What is the message we must hear that will save our lives?
“As a young man, Mahatma Gandhi studied in London. After. learning about Christianity, and after reading the Sermon on the Mount, he decided that Christianity was the most complete religion in the world. It was only later, when he lived with a Christian family in East India, that he changed his mind. In that household he discovered that the word rarely became flesh -- that the teaching of Jesus rarely became the reality of Jesus.”[1] If we have been cut to the heart, then we must silence our words and begin allowing the Word to live through us. We must put hurt feelings aside and forgive. We must acknowledge our needs and ask our brothers and sisters in Christ for help. We must essentially make ourselves vulnerable so that others can live. The message that Mahatma Gandhi needed to hear was not verbal but action. He needed only to see the word made flesh, but he didn’t.
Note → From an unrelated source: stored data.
/-- Steps leave once the standby has acknowledged the writes that record them (R406). -/
def sendSteps (s : State) : State :=
  if s.courier.heldSteps = [] ∨ !mirrored s then s
  else
    forEach s.courier.heldSteps (fun h t => sendPoint crStep h.2.1 h.1 (h.2.2.1 + t.courier.epoch * 2 ^ 32) h.2.2.2 none t)
      { s with courier := { s.courier with heldSteps := [] } }

/-! ### Acknowledgements (R387, R391, R395, R405) -/

/-- The flow of a message that a position answers. -/
def flowOf (src : Nat) (up : Bool) : CrFlow → Nat
  | .point c => flowPoint src c.val up
  | .group g d => flowGroup g.val d.val src

/-- The stored message that an answer names. -/
def findStored (s : State) (h : CrHead) (flow : CrFlow) (seq : Nat) : Option CrStored :=
  s.courier.store.find? (fun e => e.flow == flowOf h.src.val (4 ≤ h.port.val) flow && e.msg.seq == seq && e.waits.contains h.src.val)

/-- Replace a stored message, or take it out. -/
def putStored (e : CrStored) (f : Option CrStored) (s : State) : State :=
  { s with courier := { s.courier with store := s.courier.store.filterMap (fun x => if x.flow = e.flow ∧ x.msg.seq = e.msg.seq then f else some x) } }

/-- A position has acknowledged: the message goes once all have. -/
def ackedBy (e : CrStored) (pos : Nat) (s : State) : State :=
  let w := e.waits.filter (· != pos)
  putStored e (if w = [] then none else some { e with waits := w }) s

/-- An ACK: its piece lands, an atomic's old value is answered, and the acknowledgement of a step receipt advances `RQ_HEAD`. -/
def acked (h : CrHead) (flow : CrFlow) (seq : Nat) (old : Dword) (s : State) : State :=
  match if arrives s h then findStored s h flow seq else none with
  | none => s
  | some e =>
    if e.msg.type = crRead then s
    else
      let s := ackedBy e h.src.val s
      let s := match e.piece with | some (x, p) => landPiece x p e.msg.payload s | none => s
      let s := if e.msg.type = crAtomic then answer (leBytes 8 old.toNat) s else s
      let s := if e.msg.type = crStepReceipt then updQ s (e.msg.tag % 1024) (fun q => { q with rqHead := (q.rqHead + 1) % 2 ^ 32 }) else s
      sendSteps s

/-- A NACK: a refused access ends poisoned or dropped and its invocation will end SEGMENT_FAULT; a full queue's step is sent again later, as a
new message; a refused group message is logged. -/
def nacked (h : CrHead) (flow : CrFlow) (seq reason : Nat) (s : State) : State :=
  match if arrives s h then findStored s h flow seq else none with
  | none => s
  | some e =>
    if reason = 2 then
      let q := (tabGet 0 s.courier.out e.flow + 1) % 2 ^ 32
      let s := putStored e (some { e with msg := { e.msg with seq := q }, last := s.devTime }) s
      { s with courier := { s.courier with out := tabSet 0 s.courier.out e.flow q } }
    else
      let s := putStored e none s
      if reason = 4 then sendSteps (logEvent .courierGroupRefused islRing (leBytes 2 (e.msg.tag % 256) ++ leBytes 1 h.src.val) s)
      else
        match e.piece with
        | none => s
        | some (x, p) =>
          match getXfer s x with
          | none => s
          | some v =>
            let s := endPiece x p (logRefused h.src.val reason (e.msg.tag % 2 ^ 48) s)
            let s := match getXfer s x with | some w => setXfer s x { w with failed := true } | none => s
            updInv s v.inv (fun i => { i with refused := true })

/-- The data of a remote read land. -/
def readData (h : CrHead) (off : Nat) (d : PData) (s : State) : State :=
  inFlow h (inPoint h) (ackMsg h) (fun t =>
    let t := ackMsg h t
    match t.courier.store.find? (fun e => e.msg.type == crRead && e.msg.dst == h.src.val && e.msg.cls == h.cls.val && e.msg.tag == off + d.length * 2 ^ 48) with
    | none => t
    | some e =>
      let t := putStored e none t
      match e.piece with | some (x, p) => landPiece x p d t | none => t) s

/-- The old value that an ATOMIC returned. -/
def oldValue (s : State) (key seq : Nat) : Option (Dword × Bool) := ((tabGet [] s.courier.olds key).find? (fun e => e.1 == seq)).map (·.2)

/-- An ATOMIC is performed once, in its turn at the stop, and its old value kept, with its mark, for duplicates. -/
def peerAtomic (h : CrHead) (op : AtomicOp) (a : Nat) (wide : Bool) (x cmp : Nat) (errs : List HbmError) (tags : TagOutcome) (s : State) : State :=
  let n := if wide then 8 else 4
  let reply := fun (v : Dword × Bool) (t : State) => answerMsg crAck h h.seq.toNat ((leBytes n v.1.toNat).map (fun b => (b, v.2))) t
  if peerWaits h a n (·.atomic) s then s
  else
    inFlow h (inPoint h) (fun t => match oldValue t (inPoint h) h.seq.toNat with | some v => reply v t | none => nackMsg h 1 t) (fun t =>
      peerAccess h a n (·.atomic) (fun t =>
        lookUp h a n tags (fun t =>
          let ((old, bad), t) := hbmAtomic t op a n x cmp errs
          let t := if bad then t else captureWrite a ((List.range n).map (fun i => hbmPeek t (a + i))) t
          let v := (BitVec.ofNat 64 old, bad)
          let keep := (tabGet [] t.courier.olds (inPoint h) ++ [(h.seq.toNat, v)])
          let t := { t with courier := { t.courier with olds := tabSet [] t.courier.olds (inPoint h) (keep.drop (keep.length - 256)) } }
          reply v t) t) t) s

/-! ### Retries and lost peers (R387, R389) -/

/-- Send a stored message again. -/
def resend (k : Nat) (s : State) : State :=
  match s.courier.store[k]? with
  | none => s
  | some e => if s.devTime < e.last + 20000 then s else emit e.msg e.dir (putStored e (some { e with last := s.devTime }) s)

/-- A step receipt that is held while the manager is lost (R409). -/
def receiptHeld (s : State) (e : CrStored) : Bool := s.courier.managerLost && e.msg.type == crStepReceipt && e.msg.dst == s.courier.managerPos

/-- The messages of this module's own ring that are held for a position, but for step receipts that wait for a new manager; those on the uplinks wait for a ring's manager (R408, R409). -/
def heldFor (s : State) (pos : Nat) : List CrStored := s.courier.store.filter (fun e => !e.msg.up && e.waits.contains pos && !receiptHeld s e)

/-- Declare a position absent: every message held for it ends. -/
def peerLost (pos : Nat) (s : State) : State :=
  let late := (heldFor s pos).any (fun e => decide (e.first + s.courier.limitMs * 1000000 ≤ s.devTime))
  if s.courier.limitMs = 0 ∨ !late then s
  else
    let s := logEvent .courierPeerLost islRing (leBytes 1 pos) s
    let s := { s with courier := { s.courier with present := setDel s.courier.present pos } }
    sendSteps (forEach (heldFor s pos) (fun e t =>
      let t := ackedBy e pos t
      match e.piece with | some (x, p) => endPiece x p t | none => t) s)

/-! ### Link changes (R386, R400, R401) -/

/-- The open points of the ring, walking east from the manager: the places just east of each. -/
def openPoints (c : CourierState) : List Nat :=
  let occ := occupied c
  let n := occ.length
  let start := (occOf c c.managerPos).getD 0
  if n < 2 then []
  else
    ((List.range n).map (fun j => (start + j) % n)).filterMap (fun i =>
      let a := (occ.getD i (0, 0)).1
      let b := (occ.getD ((i + 1) % n) (0, 0)).1
      let span := (b + 2 * c.places.length - a - 1) % c.places.length
      if 3 < span ∨ (c.down.contains (a, 0) ∧ c.down.contains (a, 1)) then some b else none)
The message that our world needs to hear that will save so many lives is not always verbal. In a world that continues to scream, “Pick me! Eat me! Buy me!” we realize that what cuts to our heart is the Holy Spirit, living and acting and silencing the screams of the outside world. Sometimes our world needs to see the message that will save its lives.

We come to the table of Christ today, wanting to be filled with the Holy Spirit who continues to live and dwell with us. The bread and wine are reminders that God has made Jesus Lord and Messiah, teacher and savior. So repent and be baptized, every one of you, for the forgiveness of sins, and be made whole. This promise is for you and for your children, and for your children’s children, and for those who will come far into the future. Let us receive this message and may it cut to our hearts, may it save our lives. Amen.
[1] From Susan R.Andrews sermon, “Holy Heartburn” in The Christian Century, April 7, 1999, p. 385.